Eau de Luxe : Inc’s Hall of Fame
Derived from the French word for ‘fake’, these artistic glass masterpieces were glamorous advertisements for the iconic fragrances they represented. Obtaining and maintaining a factice collection requires money. “I had to store those bottles,” Gupta says. “That really inspired me to make money.” His succinct assessment of his commercial capabilities: “I was never a businessman.” In fact, in 2010, he was on the verge of bankruptcy. By 2008, he’d poured all his resources into a retail fragrance store in Westchester that quickly went belly up amidst the financial crisis. Gupta repositioned the company, Eau de Luxe, as an online fragrance and cosmetics wholesaler in 2010, and by 2014, it was named one of Inc. magazine’s Top 500 Fastest Growing Companies in the United States. Eau de Luxe remained on that Inc. Top 500 list for five consecutive years, a rare feat, achieving Hall of Fame status in 2018.
Chanel, Dior, Armani, Jo Malone, Tom Ford, & Lancôme
Offering fragrance and skincare products from world-renowned brands like Chanel, Dior, Armani, Jo Malone, Tom Ford, Lubin, Robert Piguet, Guerlain, Lancôme, Kiehls, By Kilian, Clinique and Arquiste, in 2017, eaudeluxe.com was recognized by Crain’s Business as one of the 50 Fastest Growing Companies in New York. “It’s my passion for perfume bottles that landed me there, not my passion for perfume.”
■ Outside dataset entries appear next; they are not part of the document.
def execDelayChangeApply (j t : Nat) (s : State) : Host.Outcome State Fault Refusal := done s (changeApply j (s.atTime t))

/-- DELAY_XFADE_END (R133). -/
def execDelayXfadeEnd (j t : Nat) (s : State) : Host.Outcome State Fault Refusal :=
  let s1 := s.atTime t
  let x := s1.lineS j
  match x.xf with
  | some (_, b0) => done s (if b0 + 63 ≤ s1.n then s1.setLine j { x with xf := none } else s1)
  | none => done s s1

/-- Discards the queued changes of the lines that satisfy `p` (R132). -/
def dropChanges (p : Nat → Bool) (s : State) : State :=
  showChg { s with dly := { s.dly with chg := s.dly.chg.filter (fun c => !p c.line) } }

/-- A write of a descriptor word of line `j` (R124, R126). -/
def wrLine (w j v : Nat) (s : State) : State :=
  if bitOf (s.lineW 0 j) 31 && s.secBusy (s.lineSec j) then s.set F.DLY_STAT_DESCWR 1
  else
    let s := s.set (F.DLY_LINE_DATA_WORD w j) v
    if bitOf (s.lineW 0 j) 31 && !s.lineValid j then s.set F.DLY_STAT_BADLINE 1 else s

/-- DLY_LINE_STAT of a line (R129, R146): STATE, FILLED, DELAY. The breath in progress counts in the span that sets FILLED (DESIGN
CHOICE: log entry 69). -/
def State.lineStat (s : State) (j : Nat) : Nat :=
  let st := s.secState (s.lineSec j)
  let x := s.lineS j
  let state := if !s.lineValid j || st == secEMPTY then 0 else if !s.lineRuns j then 3
    else match x.xf with | some (_, b0) => if s.n < b0 + 64 then 2 else 1 | none => 1
  let filled := match x.hist with | some h => decide (h + s.lineDmax j ≤ s.n + 1) | none => false
  state * 2 ^ 30 + filled.toNat * 2 ^ 29 + s.lineDelay j

/-- Pool words and DRAM blocks held by rings and staging (R126, R146). -/
def State.dlyUsed (s : State) : Nat × Nat :=
  (s.linesV.filter (fun j => s.lineValid j && s.secState (s.lineSec j) != secEMPTY)).foldl (fun a j =>
    if s.lineDram j then (a.1 + 64, a.2 + s.lineSlots j) else (a.1 + s.lineDmax j + 1, a.2)) (0, 0)

/-! ## Memory errors (R134, R135) -/

/-- Blocks of the patrol scrub: the 3.5 GiB (R134). -/
def scrubBlocks : Nat := 58720256

/-- The next block of the patrol scrub is due: the pass takes the blocks at an even pace in PERIOD seconds, at least 60 (R134, R146)
(DESIGN CHOICE: log entry 69). -/
def State.scrubDue (s : State) : Bool :=
  s.dly.scrubAt + max 60 (s.get F.DLY_SCRUB_PERIOD) * uS * s.dly.scrub / scrubBlocks ≤ s.now

/-- SCRUB_READ (R134): the patrol scrub reads its next block, once that is due. -/
def scrubRead (e : Ecc) (s : State) : State :=
  if !s.scrubDue then s
  else
    let d := s.dly
    let last := d.scrub + 1 == scrubBlocks
    dlyEcc e 0xFFFF { s with dly := { d with scrub := if last then 0 else d.scrub + 1
                                             scrubAt := if last then d.scrubAt + max 60 (s.get F.DLY_SCRUB_PERIOD) * uS else d.scrubAt } }
def execScrubRead (e : Ecc) (t : Nat) (s : State) : Host.Outcome State Fault Refusal := done s (scrubRead e (s.atTime t))

/-! ## DMA channels (R136–R140) -/

/-- Channel states (DMAk_STAT.STATE). -/
def dmIDLE : Nat := 0
def dmREADY : Nat := 1
def dmRUNNING : Nat := 2
def dmCOMPLETED : Nat := 3
def dmABORTED : Nat := 4
def dmFAULTED : Nat := 5
def State.dmaState (s : State) (k : Nat) : Nat := s.get (F.DMA_STAT_STATE k)

def State.dmaSrc (s : State) (k : Nat) : Nat := s.get (F.DMA_SRC_HI_ADDR_HI k) * 2 ^ 32 + s.get (F.DMA_SRC_LO_ADDR_LO k)
def State.dmaDst (s : State) (k : Nat) : Nat := s.get (F.DMA_DST_HI_ADDR_HI k) * 2 ^ 32 + s.get (F.DMA_DST_LO_ADDR_LO k)
def State.setDmaPos (s : State) (k src dst cnt : Nat) : State :=
  ((((s.set (F.DMA_SRC_LO_ADDR_LO k) src).set (F.DMA_SRC_HI_ADDR_HI k) (src / 2 ^ 32)).set (F.DMA_DST_LO_ADDR_LO k) dst).set
    (F.DMA_DST_HI_ADDR_HI k) (dst / 2 ^ 32)).set (F.DMA_COUNT_BYTES k) cnt

/-- A channel leaves READY or RUNNING for state `st` (R138). -/
def dmaLeave (k st : Nat) (s : State) : State :=
  let s := s.set (F.DMA_STAT_STATE k) st
  let s := if s.dly.running == some k then { s with dly := { s.dly with running := none, lastRan := k } } else s
  if s.on (F.DMA_CTRL_IE k) then s.setBit F.DLY_DMA_IRQ_EVT k true else s

/-- A channel faults with ERR `e` (R139). -/
def dmaFault (k e : Nat) (s : State) : State := raiseF 27 k (dmaLeave k dmFAULTED (s.set (F.DMA_STAT_ERR k) e))

/-- The channel is in READY or RUNNING. -/
def State.dmaBusy (s : State) (k : Nat) : Bool := s.dmaState k == dmREADY || s.dmaState k == dmRUNNING

/-- ABORT (R140). -/
def dmaAbort (k : Nat) (s : State) : State :=
  if s.dmaBusy k then dmaLeave k dmABORTED s
  else if s.dmaState k == dmCOMPLETED || s.dmaState k == dmFAULTED then s.set (F.DMA_STAT_ABORT_LATE k) 1 else s

/-- GO by master `m` (R136, R138). -/
def dmaGo (k m : Nat) (s : State) : State :=
  if 1 < m then s.set F.DLY_STAT_GOREJ 1
  else if s.dmaBusy k then s
  else
    let s := ((s.set (F.DMA_STAT_ERR k) 0).set (F.DMA_STAT_ABORT_LATE k) 0).set (F.DMA_STAT_PREEMPTS k) 0
    let s := { s with dly := { s.dly with starter := mset 0 k m s.dly.starter } }
    if s.dmaSrc k % 4 != 0 || s.dmaDst k % 4 != 0 || s.get (F.DMA_COUNT_BYTES k) % 4 != 0 || s.get (F.DMA_COUNT_BYTES k) < 4
    then dmaFault k 7 s
    else s.set (F.DMA_STAT_STATE k) dmREADY

/-- A write of DMAk_CTRL (R136–R140): channels 0 to 3 take their RANK only, and a channel in READY or RUNNING its ABORT only. -/
def wrDmaCtrl (k m v : Nat) (s : State) : State :=
  if k < 4 then s.set (F.DMA_CTRL_RANK k) (bits 10 8 v)
  else
    let busy := s.dmaBusy k
    let s := if busy then s else
      (((s.set (F.DMA_CTRL_WINDOW k) (bits 20 16 v)).set (F.DMA_CTRL_RANK k) (bits 10 8 v)).set (F.DMA_CTRL_IE k) (bits 3 3 v)).set
        (F.DMA_CTRL_XLATE k) (bits 2 2 v)
    let s := if bitOf v 1 then dmaAbort k s else s
    if bitOf v 0 && (!busy || 1 < m) then dmaGo k m s else s

def execDmaGo (m k v : Nat) (s : State) : Host.Outcome State Fault Refusal := done s (guarded m (A.DMA_CTRL k) (wrDmaCtrl k m v) s)

/-- Shows the rank of the channel running in ARB_RANK0.RANK1 (R147). -/
def showRank (s : State) : State :=
  match s.dly.running with | some k => s.set (F.ARB_RANK0_RANK 1) (s.get (F.DMA_CTRL_RANK k)) | none => s

/-- Pieces of 256 bytes that a hand-over copies: I, X and Y memory and the task list (R54). -/
def handPieces : Nat := 392
def handOfs (k : Nat) : Nat := if k < 128 then 256 * k else if k < 256 then 0x10000 + 256 * (k - 128)
  else if k < 384 then 0x20000 + 256 * (k - 256) else 0x30800 + 256 * (k - 384)

/-- Cores of the image that a load goes to: the records of a section in LOADING, or of a core whose spare is being loaded, with the
physical core of each (R59, R157). -/
def State.loadImages (s : State) : List (List ImgRec × Nat × Nat) :=
  ((List.range 16).filter (fun i => s.secState i == secLOADING)).flatMap (fun i =>
    let l := (imgRecords s (s.pendBase i)).getD []
    (claimOf s l).cores.map (fun c => (l, c, s.loadCoreOf c)))
  ++ s.disp.fenceTl.filterMap (fun e =>
    match e.2, s.coreOwner e.1 with
    | some f, some i => (match f.spare with
      | some q => if f.restart.isNone then some ((imgRecords s (s.liveBase i)).getD [], e.1, q) else none
      | none => none)
    | _, _ => none)

/-- Source, destination and bytes of the core chunks that channel 3 moves (R136, R157) (DEDUCED: log entry 45). -/
def State.loadChunks (s : State) : List (Nat × Nat × Nat) :=
  (s.loadImages.filter (fun e => e.2.2 < 136)).flatMap (fun e =>
    ((recsFor e.1 e.2.1).filter (fun r => r.type == 1 || r.type == 2 || r.type == 3 || r.type == 6)).map (fun r =>
      let p := e.2.2
      let base := match r.type with | 1 => iBase p | 2 => xBase p | 3 => yBase p | _ => taskBase p
      (r.body, base + (if r.type == 6 then 0 else 4 * r.first), r.bytes)))

/-- The piece of a list of chunks that begins `n` bytes on: its source, its destination and the bytes left in its chunk. -/
def chunkAt : List (Nat × Nat × Nat) → Nat → Option (Nat × Nat × Nat)
  | [], _ => none
  | (a, b, k) :: r, n => if n < k then some (a + n, b + n, k - n) else chunkAt r (n - k)

/-- The next job of the fetch channel, which waits for the flushes of its line, or of the flush channel (R130). -/
def State.nextJob (s : State) (k : Nat) : Option DlyJob :=
  s.dly.jobs.find? (fun q => if k = 1 then q.flush else !q.flush && !s.dly.jobs.any (fun r => r.flush && r.line == q.line))

/-- The ring blocks that a fetch reads: one, or two that may lie apart (R130). -/
def State.fetchBlocks (s : State) (q : DlyJob) : List Nat :=
  let b0 := 16 * q.block - q.delay
  [s.dramAt q.line b0 / 64 * 64, s.dramAt q.line (b0 + 15) / 64 * 64].eraseDups

/-- What a channel that the device drives moves next: source, destination and bytes left (R130, R136, R137) (DEDUCED: log entry
45). -/
def State.drivenPos (s : State) (k : Nat) : Option (Nat × Nat × Nat) :=
  match k with
  | 0 => (s.nextJob 0).map (fun q =>
      let bs := s.fetchBlocks q
      let bs := if q.half then bs.drop 1 else bs
      (bs.headD 0, lineStage q.line + 128 + 64 * (q.block % 2), 64 * bs.length))
  | 1 => (s.nextJob 1).map (fun q => (wrStage q.line q.block, s.dramAt q.line (16 * q.block), 64))
  | 2 => match s.disp.rot with
    | some r =>
      let from_ := if r.back then r.q else r.p
      let into := if r.back then r.p else r.q
      if (s.coreS r.p).inst.isSome || (s.coreS r.q).inst.isSome || !s.spareUp r then none
      else if r.hand == some .bulk && r.copied < handPieces
      then some (coreBase from_ + handOfs r.copied, coreBase into + handOfs r.copied, 256 * (handPieces - r.copied))
      else if r.hand == some .catchup then
        r.dirty.head?.map (fun g => (coreBase from_ + 256 * g, coreBase into + 256 * g, 256 * r.dirty.length))
      else none
    | none => none
  | _ => chunkAt s.loadChunks s.dly.loaded

/-- The channel has bytes to move (R136, R138). -/
def State.dmaReady (s : State) (k : Nat) : Bool := if k < 4 then (s.drivenPos k).isSome else s.dmaBusy k

/-- States of the channels that the device drives follow their work (R136, R138). -/
def showDriven (s : State) : State :=
  [0, 1, 2, 3].foldl (fun u k =>
    if u.dly.running == some k then u
    else if u.dmaReady k then (if u.dmaState k == dmFAULTED then u else u.set (F.DMA_STAT_STATE k) dmREADY)
    else if u.dmaBusy k then u.set (F.DMA_STAT_STATE k) dmCOMPLETED else u) s

/-- A channel that the device drives shows where it goes on (R137). -/
def showPos (k : Nat) (s : State) : State :=
  if 4 ≤ k then s else match s.drivenPos k with | some (a, b, n) => s.setDmaPos k a b n | none => s

/-- The engine picks the ready channel of lowest RANK, in turn among equals (R137). A channel that ran and is not picked
again is pre-empted. -/
def dmaPick (s : State) : State :=
  let s := match s.dly.running with
    | some j => if s.dmaReady j then { s with dly := { s.dly with lastRan := j } } else { s with dly := { s.dly with running := none, lastRan := j } }
    | none => s
  let ready := (List.range 16).filter s.dmaReady
  let turn := fun (k : Nat) => (k + 16 - (s.dly.lastRan + 1) % 16) % 16
  let best := ready.foldl (fun (b : Option Nat) k =>
    match b with
    | none => some k
    | some j =>
      let rk := s.get (F.DMA_CTRL_RANK k)
      let rj := s.get (F.DMA_CTRL_RANK j)
      if rk < rj || (rk == rj && turn k < turn j) then some k else b) none
  let s := match s.dly.running with
    | some j => if best == some j then s else (s.set (F.DMA_STAT_STATE j) dmREADY).incSat (F.DMA_STAT_PREEMPTS j)
    | none => s
  let s := { s with dly := { s.dly with running := best } }
  showDriven (showRank (match best with | some k => showPos k (s.set (F.DMA_STAT_STATE k) dmRUNNING) | none => s))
Facticerie – The Factice Collection
It is Gupta’s dream to preserve the vestiges of the dying art of factices and to keep these pieces of history alive for new generations of fragrance lovers. He has long wanted to share his collection with the public. “I thought, ‘I want to open a gallery and bring my message to the people.’” His partner, Mercedes Acosta, a jewelry designer, surprised him and created a “museum” to house the collection. Located in his store in Hackensack, NJ, the exhibition space houses a meticulously re-created interior of Lascoff Drugs, an Upper East Side institution that closed in 2012 after 113 years in business.
Lascoff’s Tiffany lamps, apothecary jars, wooden cabinetry and ornate brass cash register provide a striking and historically accurate setting for the collection. Maison G, a perfume store, is also a part of the complex.